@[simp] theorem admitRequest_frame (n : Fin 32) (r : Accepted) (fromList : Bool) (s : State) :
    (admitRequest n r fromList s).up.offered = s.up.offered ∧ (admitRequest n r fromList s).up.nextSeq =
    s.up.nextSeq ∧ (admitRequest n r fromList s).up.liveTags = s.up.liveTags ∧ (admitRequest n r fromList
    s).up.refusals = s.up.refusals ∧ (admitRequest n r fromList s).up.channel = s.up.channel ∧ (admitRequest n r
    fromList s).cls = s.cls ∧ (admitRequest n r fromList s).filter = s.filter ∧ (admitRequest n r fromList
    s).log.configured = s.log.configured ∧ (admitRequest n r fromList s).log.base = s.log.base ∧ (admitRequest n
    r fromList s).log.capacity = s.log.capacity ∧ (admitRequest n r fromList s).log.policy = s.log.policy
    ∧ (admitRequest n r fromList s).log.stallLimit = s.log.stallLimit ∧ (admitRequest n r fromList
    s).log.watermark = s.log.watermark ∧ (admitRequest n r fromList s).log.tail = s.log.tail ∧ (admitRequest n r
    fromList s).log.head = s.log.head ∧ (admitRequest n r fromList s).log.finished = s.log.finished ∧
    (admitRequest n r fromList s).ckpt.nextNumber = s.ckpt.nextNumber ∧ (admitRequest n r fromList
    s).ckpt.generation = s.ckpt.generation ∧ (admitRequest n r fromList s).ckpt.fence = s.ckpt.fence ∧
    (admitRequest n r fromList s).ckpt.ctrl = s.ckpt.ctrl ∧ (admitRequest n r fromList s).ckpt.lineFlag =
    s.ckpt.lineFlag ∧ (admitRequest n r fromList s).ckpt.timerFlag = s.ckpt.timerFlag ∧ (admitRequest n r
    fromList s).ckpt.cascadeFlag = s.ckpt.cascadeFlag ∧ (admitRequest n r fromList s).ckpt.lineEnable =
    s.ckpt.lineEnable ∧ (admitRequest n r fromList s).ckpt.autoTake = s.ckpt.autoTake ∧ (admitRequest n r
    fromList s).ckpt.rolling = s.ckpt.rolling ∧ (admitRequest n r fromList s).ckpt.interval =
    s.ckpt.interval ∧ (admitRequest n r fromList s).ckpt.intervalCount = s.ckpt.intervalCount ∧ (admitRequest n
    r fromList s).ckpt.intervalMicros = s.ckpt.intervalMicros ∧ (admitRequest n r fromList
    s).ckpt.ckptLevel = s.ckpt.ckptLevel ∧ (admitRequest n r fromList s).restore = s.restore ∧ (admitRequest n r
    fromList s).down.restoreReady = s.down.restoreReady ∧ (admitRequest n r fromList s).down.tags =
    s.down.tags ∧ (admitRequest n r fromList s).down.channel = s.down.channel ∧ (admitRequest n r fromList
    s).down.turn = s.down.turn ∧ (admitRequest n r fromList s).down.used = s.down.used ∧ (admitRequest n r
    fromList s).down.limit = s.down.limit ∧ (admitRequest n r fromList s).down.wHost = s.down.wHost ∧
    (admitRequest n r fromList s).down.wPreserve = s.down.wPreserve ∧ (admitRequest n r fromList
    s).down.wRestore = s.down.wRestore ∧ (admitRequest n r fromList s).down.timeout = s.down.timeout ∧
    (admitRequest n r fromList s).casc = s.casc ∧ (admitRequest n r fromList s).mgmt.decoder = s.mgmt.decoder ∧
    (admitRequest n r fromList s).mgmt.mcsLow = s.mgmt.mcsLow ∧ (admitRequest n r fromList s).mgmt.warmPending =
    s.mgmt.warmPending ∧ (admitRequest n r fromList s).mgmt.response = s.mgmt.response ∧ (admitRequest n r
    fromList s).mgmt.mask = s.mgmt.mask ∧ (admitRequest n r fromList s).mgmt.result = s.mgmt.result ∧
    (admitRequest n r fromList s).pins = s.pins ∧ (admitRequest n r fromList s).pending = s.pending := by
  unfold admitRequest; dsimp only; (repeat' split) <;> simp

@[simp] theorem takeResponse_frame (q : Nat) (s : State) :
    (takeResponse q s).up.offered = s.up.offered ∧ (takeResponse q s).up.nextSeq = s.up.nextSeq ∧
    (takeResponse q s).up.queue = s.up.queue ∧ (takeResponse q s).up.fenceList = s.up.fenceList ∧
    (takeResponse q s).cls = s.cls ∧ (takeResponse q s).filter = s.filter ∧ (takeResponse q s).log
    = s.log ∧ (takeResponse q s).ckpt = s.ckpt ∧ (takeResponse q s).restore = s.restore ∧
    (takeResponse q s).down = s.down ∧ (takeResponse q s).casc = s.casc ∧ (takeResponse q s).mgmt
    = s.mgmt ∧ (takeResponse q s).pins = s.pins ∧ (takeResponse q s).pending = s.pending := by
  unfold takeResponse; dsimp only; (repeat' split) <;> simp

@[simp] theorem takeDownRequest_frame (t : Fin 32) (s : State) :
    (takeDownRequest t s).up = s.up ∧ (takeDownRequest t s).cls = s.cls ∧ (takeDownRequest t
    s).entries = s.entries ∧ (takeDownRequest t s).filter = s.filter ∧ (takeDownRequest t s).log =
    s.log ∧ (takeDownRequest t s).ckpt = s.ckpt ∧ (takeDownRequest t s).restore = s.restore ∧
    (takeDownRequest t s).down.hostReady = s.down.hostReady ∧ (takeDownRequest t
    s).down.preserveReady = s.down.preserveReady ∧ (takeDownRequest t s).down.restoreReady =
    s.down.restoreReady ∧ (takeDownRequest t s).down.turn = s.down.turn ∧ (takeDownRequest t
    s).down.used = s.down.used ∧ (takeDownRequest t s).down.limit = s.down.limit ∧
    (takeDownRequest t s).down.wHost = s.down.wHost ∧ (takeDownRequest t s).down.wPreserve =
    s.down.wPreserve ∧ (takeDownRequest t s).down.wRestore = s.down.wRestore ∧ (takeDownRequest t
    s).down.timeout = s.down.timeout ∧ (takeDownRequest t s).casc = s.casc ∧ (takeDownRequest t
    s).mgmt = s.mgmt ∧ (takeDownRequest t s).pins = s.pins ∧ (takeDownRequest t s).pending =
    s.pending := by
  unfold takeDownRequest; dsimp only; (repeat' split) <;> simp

◇ ◇ ◇ ◇ ◇

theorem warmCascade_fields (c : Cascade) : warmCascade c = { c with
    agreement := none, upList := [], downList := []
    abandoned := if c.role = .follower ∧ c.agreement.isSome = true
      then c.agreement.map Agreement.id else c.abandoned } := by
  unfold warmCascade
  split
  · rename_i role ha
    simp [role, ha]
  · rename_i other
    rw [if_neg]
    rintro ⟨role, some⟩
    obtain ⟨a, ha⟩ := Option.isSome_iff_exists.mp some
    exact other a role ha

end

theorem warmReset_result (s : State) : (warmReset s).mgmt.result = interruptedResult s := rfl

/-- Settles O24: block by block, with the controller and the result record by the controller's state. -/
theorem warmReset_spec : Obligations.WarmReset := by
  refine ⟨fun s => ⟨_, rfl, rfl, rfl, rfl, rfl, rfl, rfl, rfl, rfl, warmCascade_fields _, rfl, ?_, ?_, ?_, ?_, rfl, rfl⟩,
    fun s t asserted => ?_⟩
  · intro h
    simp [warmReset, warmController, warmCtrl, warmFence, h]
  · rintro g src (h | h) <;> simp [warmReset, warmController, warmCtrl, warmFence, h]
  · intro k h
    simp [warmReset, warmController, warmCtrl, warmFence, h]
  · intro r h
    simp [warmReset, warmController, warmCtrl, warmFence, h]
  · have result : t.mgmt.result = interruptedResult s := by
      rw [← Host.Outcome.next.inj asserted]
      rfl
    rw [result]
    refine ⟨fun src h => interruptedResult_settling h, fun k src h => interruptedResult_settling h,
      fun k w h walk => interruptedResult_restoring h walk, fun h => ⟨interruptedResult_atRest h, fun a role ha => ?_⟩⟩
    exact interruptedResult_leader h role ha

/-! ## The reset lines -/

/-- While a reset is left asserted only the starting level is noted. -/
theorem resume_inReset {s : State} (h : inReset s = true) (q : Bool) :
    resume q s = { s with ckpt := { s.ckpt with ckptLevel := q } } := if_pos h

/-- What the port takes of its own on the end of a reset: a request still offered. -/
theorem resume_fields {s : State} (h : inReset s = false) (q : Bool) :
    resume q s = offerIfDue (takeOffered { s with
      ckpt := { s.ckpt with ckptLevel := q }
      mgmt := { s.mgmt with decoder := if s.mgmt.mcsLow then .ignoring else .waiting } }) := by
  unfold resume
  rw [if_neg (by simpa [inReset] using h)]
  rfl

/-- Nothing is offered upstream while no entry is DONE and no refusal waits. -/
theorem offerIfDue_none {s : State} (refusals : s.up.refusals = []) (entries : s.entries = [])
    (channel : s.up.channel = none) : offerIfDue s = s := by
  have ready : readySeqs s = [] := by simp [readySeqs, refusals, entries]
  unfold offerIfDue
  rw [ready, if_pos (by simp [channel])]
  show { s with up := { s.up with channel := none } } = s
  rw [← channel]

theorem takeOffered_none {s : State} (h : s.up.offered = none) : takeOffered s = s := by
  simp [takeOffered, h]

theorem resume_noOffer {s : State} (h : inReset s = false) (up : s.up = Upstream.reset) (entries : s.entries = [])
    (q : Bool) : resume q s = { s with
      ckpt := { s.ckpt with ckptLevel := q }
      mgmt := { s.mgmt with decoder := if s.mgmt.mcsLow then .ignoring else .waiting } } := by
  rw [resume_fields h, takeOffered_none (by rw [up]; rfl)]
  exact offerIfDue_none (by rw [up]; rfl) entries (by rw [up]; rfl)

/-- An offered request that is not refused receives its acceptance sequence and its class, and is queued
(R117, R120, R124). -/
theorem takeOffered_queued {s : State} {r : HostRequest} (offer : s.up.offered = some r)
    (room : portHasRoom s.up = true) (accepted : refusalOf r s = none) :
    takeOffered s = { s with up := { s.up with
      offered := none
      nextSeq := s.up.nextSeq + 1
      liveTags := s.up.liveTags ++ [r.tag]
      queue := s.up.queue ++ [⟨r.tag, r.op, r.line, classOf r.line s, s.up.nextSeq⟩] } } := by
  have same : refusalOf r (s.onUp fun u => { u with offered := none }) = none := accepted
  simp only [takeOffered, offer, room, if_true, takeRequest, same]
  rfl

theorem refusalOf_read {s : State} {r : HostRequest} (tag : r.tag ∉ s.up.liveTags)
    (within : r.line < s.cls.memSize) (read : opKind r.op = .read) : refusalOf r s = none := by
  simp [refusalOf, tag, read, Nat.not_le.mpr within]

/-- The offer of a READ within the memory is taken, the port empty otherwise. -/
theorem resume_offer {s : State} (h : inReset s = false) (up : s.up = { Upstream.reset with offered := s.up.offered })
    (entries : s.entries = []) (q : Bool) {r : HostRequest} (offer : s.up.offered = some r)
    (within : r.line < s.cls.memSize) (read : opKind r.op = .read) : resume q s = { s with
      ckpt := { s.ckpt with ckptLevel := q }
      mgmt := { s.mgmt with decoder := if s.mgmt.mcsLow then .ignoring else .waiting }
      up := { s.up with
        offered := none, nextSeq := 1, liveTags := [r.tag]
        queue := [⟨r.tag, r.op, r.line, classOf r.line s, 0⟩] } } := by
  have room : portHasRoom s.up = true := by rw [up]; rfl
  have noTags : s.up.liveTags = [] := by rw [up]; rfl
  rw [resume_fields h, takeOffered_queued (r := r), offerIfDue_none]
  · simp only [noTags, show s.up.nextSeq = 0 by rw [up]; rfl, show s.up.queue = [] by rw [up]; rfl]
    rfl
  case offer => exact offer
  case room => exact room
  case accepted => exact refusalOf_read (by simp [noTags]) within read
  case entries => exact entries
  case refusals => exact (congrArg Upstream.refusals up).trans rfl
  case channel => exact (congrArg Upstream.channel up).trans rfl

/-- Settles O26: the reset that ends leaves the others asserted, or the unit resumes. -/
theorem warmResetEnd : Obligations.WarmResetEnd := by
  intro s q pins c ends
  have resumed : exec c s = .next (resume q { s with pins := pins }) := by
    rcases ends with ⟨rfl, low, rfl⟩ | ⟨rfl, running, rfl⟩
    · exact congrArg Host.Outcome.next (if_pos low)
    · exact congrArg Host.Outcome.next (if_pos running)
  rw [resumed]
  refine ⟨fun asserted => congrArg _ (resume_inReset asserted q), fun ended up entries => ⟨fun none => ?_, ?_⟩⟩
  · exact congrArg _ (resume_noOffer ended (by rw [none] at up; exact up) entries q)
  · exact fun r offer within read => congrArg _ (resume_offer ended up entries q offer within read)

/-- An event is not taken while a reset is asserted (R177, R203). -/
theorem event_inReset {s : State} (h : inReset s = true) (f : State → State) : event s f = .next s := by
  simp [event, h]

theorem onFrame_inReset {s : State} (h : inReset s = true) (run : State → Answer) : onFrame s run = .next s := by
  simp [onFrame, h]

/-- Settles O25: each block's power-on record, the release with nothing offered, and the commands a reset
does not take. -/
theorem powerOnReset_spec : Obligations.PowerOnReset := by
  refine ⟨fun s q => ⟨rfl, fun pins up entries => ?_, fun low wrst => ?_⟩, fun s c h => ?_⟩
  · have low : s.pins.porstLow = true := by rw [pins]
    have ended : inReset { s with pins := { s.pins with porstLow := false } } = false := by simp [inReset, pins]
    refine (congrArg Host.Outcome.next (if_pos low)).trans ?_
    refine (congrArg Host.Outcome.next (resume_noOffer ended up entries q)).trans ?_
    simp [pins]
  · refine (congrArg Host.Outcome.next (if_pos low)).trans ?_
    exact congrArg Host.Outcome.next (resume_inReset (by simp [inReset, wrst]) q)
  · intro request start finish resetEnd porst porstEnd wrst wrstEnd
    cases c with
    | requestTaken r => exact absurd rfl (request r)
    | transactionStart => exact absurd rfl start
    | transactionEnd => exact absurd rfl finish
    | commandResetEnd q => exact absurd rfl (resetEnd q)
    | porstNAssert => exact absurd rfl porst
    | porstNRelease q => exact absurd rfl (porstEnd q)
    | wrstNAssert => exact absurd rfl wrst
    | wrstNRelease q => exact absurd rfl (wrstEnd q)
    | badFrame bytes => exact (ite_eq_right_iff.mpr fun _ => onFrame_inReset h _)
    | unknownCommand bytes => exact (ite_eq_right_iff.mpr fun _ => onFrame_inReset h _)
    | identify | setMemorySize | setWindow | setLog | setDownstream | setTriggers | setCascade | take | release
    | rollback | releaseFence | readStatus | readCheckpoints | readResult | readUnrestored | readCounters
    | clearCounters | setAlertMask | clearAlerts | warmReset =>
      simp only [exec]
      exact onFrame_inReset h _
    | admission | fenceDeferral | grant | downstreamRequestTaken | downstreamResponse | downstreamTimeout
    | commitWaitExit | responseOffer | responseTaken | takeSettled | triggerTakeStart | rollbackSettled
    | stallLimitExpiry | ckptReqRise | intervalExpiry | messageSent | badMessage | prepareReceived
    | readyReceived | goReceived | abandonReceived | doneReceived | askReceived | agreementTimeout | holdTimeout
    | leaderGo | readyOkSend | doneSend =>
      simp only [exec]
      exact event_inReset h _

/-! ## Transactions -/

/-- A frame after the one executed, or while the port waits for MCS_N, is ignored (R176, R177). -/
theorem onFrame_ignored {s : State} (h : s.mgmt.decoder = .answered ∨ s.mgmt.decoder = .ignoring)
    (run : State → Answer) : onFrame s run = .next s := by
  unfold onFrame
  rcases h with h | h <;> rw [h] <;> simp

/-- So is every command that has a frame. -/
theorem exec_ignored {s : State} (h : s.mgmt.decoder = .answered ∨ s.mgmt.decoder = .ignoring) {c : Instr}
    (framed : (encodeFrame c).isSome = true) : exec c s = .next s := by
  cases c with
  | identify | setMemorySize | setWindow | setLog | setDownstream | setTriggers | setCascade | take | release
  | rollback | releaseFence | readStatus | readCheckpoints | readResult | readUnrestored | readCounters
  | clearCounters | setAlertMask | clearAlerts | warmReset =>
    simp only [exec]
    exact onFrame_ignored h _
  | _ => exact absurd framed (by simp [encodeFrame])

◇ ◇ ◇ ◇ ◇

## EXERCISE DETAILS
Reproduce verbatim the lines above, from the line with "theorem admitRequest_frame (n" through the line with "r fromList s).ckpt.intervalMicros".

## ANSWER BOX
@[simp] theorem admitRequest_frame (n : Fin 32) (r : Accepted) (fromList : Bool) (s : State) :
    (admitRequest n r fromList s).up.offered = s.up.offered ∧ (admitRequest n r fromList s).up.nextSeq =
    s.up.nextSeq ∧ (admitRequest n r fromList s).up.liveTags = s.up.liveTags ∧ (admitRequest n r fromList
    s).up.refusals = s.up.refusals ∧ (admitRequest n r fromList s).up.channel = s.up.channel ∧ (admitRequest n r
    fromList s).cls = s.cls ∧ (admitRequest n r fromList s).filter = s.filter ∧ (admitRequest n r fromList
    s).log.configured = s.log.configured ∧ (admitRequest n r fromList s).log.base = s.log.base ∧ (admitRequest n
    r fromList s).log.capacity = s.log.capacity ∧ (admitRequest n r fromList s).log.policy = s.log.policy
    ∧ (admitRequest n r fromList s).log.stallLimit = s.log.stallLimit ∧ (admitRequest n r fromList
    s).log.watermark = s.log.watermark ∧ (admitRequest n r fromList s).log.tail = s.log.tail ∧ (admitRequest n r
    fromList s).log.head = s.log.head ∧ (admitRequest n r fromList s).log.finished = s.log.finished ∧
    (admitRequest n r fromList s).ckpt.nextNumber = s.ckpt.nextNumber ∧ (admitRequest n r fromList
    s).ckpt.generation = s.ckpt.generation ∧ (admitRequest n r fromList s).ckpt.fence = s.ckpt.fence ∧
    (admitRequest n r fromList s).ckpt.ctrl = s.ckpt.ctrl ∧ (admitRequest n r fromList s).ckpt.lineFlag =
    s.ckpt.lineFlag ∧ (admitRequest n r fromList s).ckpt.timerFlag = s.ckpt.timerFlag ∧ (admitRequest n r
    fromList s).ckpt.cascadeFlag = s.ckpt.cascadeFlag ∧ (admitRequest n r fromList s).ckpt.lineEnable =
    s.ckpt.lineEnable ∧ (admitRequest n r fromList s).ckpt.autoTake = s.ckpt.autoTake ∧ (admitRequest n r
    fromList s).ckpt.rolling = s.ckpt.rolling ∧ (admitRequest n r fromList s).ckpt.interval =
    s.ckpt.interval ∧ (admitRequest n r fromList s).ckpt.intervalCount = s.ckpt.intervalCount ∧ (admitRequest n
    r fromList s).ckpt.intervalMicros = s.ckpt.intervalMicros ∧ (admitRequest n r fromList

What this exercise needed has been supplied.